• **Task item**: Start at the first line of the material below and retype each line through the one containing "than 128, a", exactly.
——
-- ==== Sys2Proof/Certificates/Slice0/Obligations.lean ====
section
/-! DEFINITION. The statements about the block, for the provers. Each docstring names the rules it formalises and the
decisions of 92 or the log entries it rests on. `ret`, `draws` and `inputs` are the model's own fields (log 3, 4, 5). -/

open Sys2Proof Sys2Proof.Machine

/-! ## Encoding -/

/-- Decoding what the encoder writes gives the instruction back, whole, for every row that has an encoding and every
operand its encoding admits (30 R90 to R116). -/
def Obligations.DecodeOfEncodeIsIdentity : Prop :=
  ∀ (i : Instr) (f : Format) (bs : List Byte), i.wellFormed = true → encode i = some (f, bs) →
    decode f i.stamp bs = .ok (i, [])

/-- Words written out from the spec's encodings (95 sections 2 to 6) decode to what they stand for. -/
def Obligations.SpecWordsDecode : Prop :=
  decode .command 0 [0x53, 0x31] = .ok (.cmdS 0x31, []) ∧
  decode .command 0 [0x52, 0x31, 0xD0, 0x02, 0xFF] = .ok (.cmdRProbe 0x31 720, []) ∧
  decode .command 0 [0x52, 0x31, 0x01, 0x00, 0x61] = .ok (.cmdRChunk 0x31 1 0x61, []) ∧
  decode .command 0 [0x57, 0x31, 0xD1, 0x02] = .ok (.cmdW 0x31 721, []) ∧
  decode .command 0 [0x50, 0x32, 0xD0, 0x02] = .ok (.cmdP 0x32 720, []) ∧
  decode .command 0 [0x21, 0x31] = .ok (.other 0x21, []) ∧
  decode .command 0 [0x57, 0x31, 0x01] = .ok (.emptyOrShort [0x57, 0x31, 0x01], []) ∧
  decode .frame 7 [0x02, 0x53, 0x31, 0x84] = .ok (.frameIn [0x53, 0x31] 0x84 7, []) ∧
  decode .replyA 0 [0x04, 0x10, 0x00, 0x05, 0x00, 0x15] = .ok (.replyDataA [0x10, 0x00, 0x05, 0x00], []) ∧
  decode .replyB 0 [0x43, 0x10, 0x00, 0x05, 0x00, 0x15] = .ok (.replyDataB [0x10, 0x00, 0x05, 0x00], []) ∧
  decode .code 0 [0x45] = .ok (.codeE, []) ∧
  decode .status 0 [0x98, 0x00, 0x05, 0x00] = .ok (.statusPayload 0x98 0x00 0x00, []) ∧
  decode .tail 0 [0x0D, 0x2C, 0x32] = .ok (.chainTail ⟨3, 300, 50⟩, [])

/-- What is decoded lies in its operand domain, and what follows it is the bytes after the item, whose length its format
gives; too few bytes, a byte that is no reply code, a bad checksum or prefix of a reply, a data frame of another length
than 128, a payload above 255 bytes, a bad magic and a timeout byte other than 5 are refused, each by its name (30 R90,
R92, R93, R94, R99, R100, R110; the reading by format is log 25). -/
def Obligations.DecodedInstructionIsWellFormed : Prop :=
  ∀ now : Time,
    (∀ (f : Format) (bs : List Byte),
      (∀ (i : Instr) (rest : List Byte), decode f now bs = .ok (i, rest) →
        i.wellFormed = true ∧ itemLength f bs ≤ bs.length ∧ rest = bs.drop (itemLength f bs)) ∧
      (bs.length < itemLength f bs → decode f now bs = .error .tooFewBytes)) ∧
    (∀ (b : Byte) (more : List Byte), b ≠ 0x41 → b ≠ 0x43 → b ≠ 0x45 → b ≠ 0x4E →
      decode .code now (b :: more) = .error .notAReplyCode) ∧
    (∀ (p more : List Byte) (cs : Byte), p.length ≤ 255 →
      (cs ≠ checksum p →
        decode .replyA now (BitVec.ofNat 8 p.length :: (p ++ cs :: more)) = .error .badReplyChecksum ∧
        decode .replyB now (0x43 :: (p ++ [cs])) = .error .badReplyChecksum) ∧
      (p.length ≠ 128 →
        decode .dataFrame now (BitVec.ofNat 8 p.length :: (p ++ cs :: more)) = .error .notADataFrame)) ∧
    (∀ (c : Byte) (more : List Byte), c ≠ 0x43 → decode .replyB now (c :: more) = .error .noCompletePrefix) ∧
    decode .replyB now [0x43] = .error .tooFewBytes ∧
    (∀ bs : List Byte,
      (255 < bs.length → decode .command now bs = .error .payloadTooLong ∧
        decode .data now bs = .error .payloadTooLong) ∧
      (256 < bs.length → decode .replyB now (0x43 :: bs) = .error .payloadTooLong) ∧
      (16 ≤ bs.length → bs.take 2 ≠ [0x96, 0x02] → decode .header now bs = .error .badMagic)) ∧
    ∀ (b0 b1 b2 b3 : Byte) (more : List Byte), b2 ≠ 5 →
      decode .status now (b0 :: b1 :: b2 :: b3 :: more) = .error .badTimeoutByte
——
• **Response**:
-- ==== Sys2Proof/Certificates/Slice0/Obligations.lean ====
section
/-! DEFINITION. The statements about the block, for the provers. Each docstring names the rules it formalises and the
decisions of 92 or the log entries it rests on. `ret`, `draws` and `inputs` are the model's own fields (log 3, 4, 5). -/

open Sys2Proof Sys2Proof.Machine

/-! ## Encoding -/

/-- Decoding what the encoder writes gives the instruction back, whole, for every row that has an encoding and every
operand its encoding admits (30 R90 to R116). -/
def Obligations.DecodeOfEncodeIsIdentity : Prop :=
  ∀ (i : Instr) (f : Format) (bs : List Byte), i.wellFormed = true → encode i = some (f, bs) →
    decode f i.stamp bs = .ok (i, [])

/-- Words written out from the spec's encodings (95 sections 2 to 6) decode to what they stand for. -/
def Obligations.SpecWordsDecode : Prop :=
  decode .command 0 [0x53, 0x31] = .ok (.cmdS 0x31, []) ∧
  decode .command 0 [0x52, 0x31, 0xD0, 0x02, 0xFF] = .ok (.cmdRProbe 0x31 720, []) ∧
  decode .command 0 [0x52, 0x31, 0x01, 0x00, 0x61] = .ok (.cmdRChunk 0x31 1 0x61, []) ∧
  decode .command 0 [0x57, 0x31, 0xD1, 0x02] = .ok (.cmdW 0x31 721, []) ∧
  decode .command 0 [0x50, 0x32, 0xD0, 0x02] = .ok (.cmdP 0x32 720, []) ∧
  decode .command 0 [0x21, 0x31] = .ok (.other 0x21, []) ∧
  decode .command 0 [0x57, 0x31, 0x01] = .ok (.emptyOrShort [0x57, 0x31, 0x01], []) ∧
  decode .frame 7 [0x02, 0x53, 0x31, 0x84] = .ok (.frameIn [0x53, 0x31] 0x84 7, []) ∧
  decode .replyA 0 [0x04, 0x10, 0x00, 0x05, 0x00, 0x15] = .ok (.replyDataA [0x10, 0x00, 0x05, 0x00], []) ∧
  decode .replyB 0 [0x43, 0x10, 0x00, 0x05, 0x00, 0x15] = .ok (.replyDataB [0x10, 0x00, 0x05, 0x00], []) ∧
  decode .code 0 [0x45] = .ok (.codeE, []) ∧
  decode .status 0 [0x98, 0x00, 0x05, 0x00] = .ok (.statusPayload 0x98 0x00 0x00, []) ∧
  decode .tail 0 [0x0D, 0x2C, 0x32] = .ok (.chainTail ⟨3, 300, 50⟩, [])

/-- What is decoded lies in its operand domain, and what follows it is the bytes after the item, whose length its format
gives; too few bytes, a byte that is no reply code, a bad checksum or prefix of a reply, a data frame of another length
than 128, a payload above 255 bytes, a bad magic and a timeout byte other than 5 are refused, each by its name (30 R90,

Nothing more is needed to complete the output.